Our bedroom about ten years ago

Welcome to my 200th post! When I started this blog last August I had no idea what I would write about.  I was encouraged by Fiona Ferris at www.howtobechic.com and by readers of her lovely blog, and eventually I decided  to write a blog myself.

Indeed, I have been a writer, of sorts, all my life. I loved to write letters, even as a child.  I gathered an array of penfriends both at home and abroad,  I wrote to my cousin in Lancashire, and to various aunts and uncles, and friends of the family.

And so, after years of letter-writing, and feature writing for magazines in the past 20 years or so, I now focus my writing attention on my blog.  What I enjoy most is, through the blog, I ‘meet’ all kinds of people from all over the world and the lovely thing  is that no matter where we are, we all seem to enjoy many of the same things.  I feel this blog draws us together; it is like a virtual coffee morning or tea party where we can chat about the things we enjoy and sometimes even those things we don’t enjoy.  Yes, there are troubles in the world and we all have our ups and downs; we sometimes have to cope with illnesses and other upsetting times – just because I don’t write about such things doesn’t mean I don’t acknowledge their existence.  But rather than dwelling on these things and even though I’m certainly no Pollyanna, I prefer to encourage our virtual conversations on things which are, hopefully, uplifting.
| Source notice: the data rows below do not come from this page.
-- ==== Sys2Proof/Machine/Defaults.lean ====
section
/-! DEFINITION. The configuration of `State.reset`: the default cycle table (`70_reset_and_hazards.md` rule R301), the default
byte order (`30_encoding.md` rule R88) and a fill byte (`20_memory.md` rule R61). -/

namespace Sys2Proof

/-- The default table of `70_reset_and_hazards.md` rule R301. PRESUMED: the spec marks it as general knowledge
of the Zilog part, not in its source (log 7). -/
def CycleTable.zilog : CycleTable where
  ldRR := 4
  ldRN := 7
  ldRiHL := 7
  ldiHLR := 7
  ldAiRR := 7
  ldiRRA := 7
  ldRRnn := 10
  ldinnA := 13
  ldinnHL := 16
  ldHLinn := 16
  incR := 4
  decR := 4
  incRR := 6
  decRR := 6
  addHL := 11
  push := 11
  pop := 10
  rlca := 4
  srl := 8
  aluR := 4
  aluiHL := 7
  cpN := 7
  jp := 10
  jpCc := ⟨10, 10⟩
  call := 17
  callCc := ⟨17, 10⟩
  ret := 10
  retCc := ⟨11, 5⟩
  jr := 12
  jrCc := ⟨12, 7⟩
  djnz := ⟨13, 8⟩
  exchange := 4
  diEi := 4
  im := 8
  portIO := 12
  ldIXnn := 14
  incDecIX := 10
  addIX := 15
  pushIX := 15
  popIX := 14
  ldIXmem := 20

/-- The configuration of `State.reset`: the spec's default order and cycle table, and a fill byte of the model's
choosing (DESIGN CHOICE: the spec leaves `MEM_FILL` open and forbids assuming 0x00 or 0xFF; log 2). -/
def Config.standard : Config where
  imm16Order := .highFirst
  memFill := 0x76
  cycles := .zilog

end Sys2Proof
end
Therefore, this is somewhere we can chat and relax and exchange viewpoints.

And so I would like to thank each and every one of you who read my blog and especially for all the kind comments you have made.  You are all very much appreciated.

And now to this post …

I was thinking about my reply to Eloise who had commented about having a vase of flowers close to her fireplace, and how I thought this a good idea as we tend to sit facing a fireplace and therefore the flowers would easily be seen.  I think corners are a good place not only for flowers but also things like small tables, chairs, lamps … items which command attention in the far corners of a room.  I have put as the leading photo (above) our bedroom as it was about ten years ago.  We then had two old tables which I covered with dark brown clothes and then had white lacy cloths on top.  This was simply a make-do effort as we could never see any proper bedside tables that we liked well enough to buy.  I liked the tables as they gave me, especially, room for all the things which I tend to have on my bedside table – books, magazines, a glass of water, flowers, lamp, pillow mist, etc.  But for this photo I made sure that there were flowers on both tables, visually extending the width of the room.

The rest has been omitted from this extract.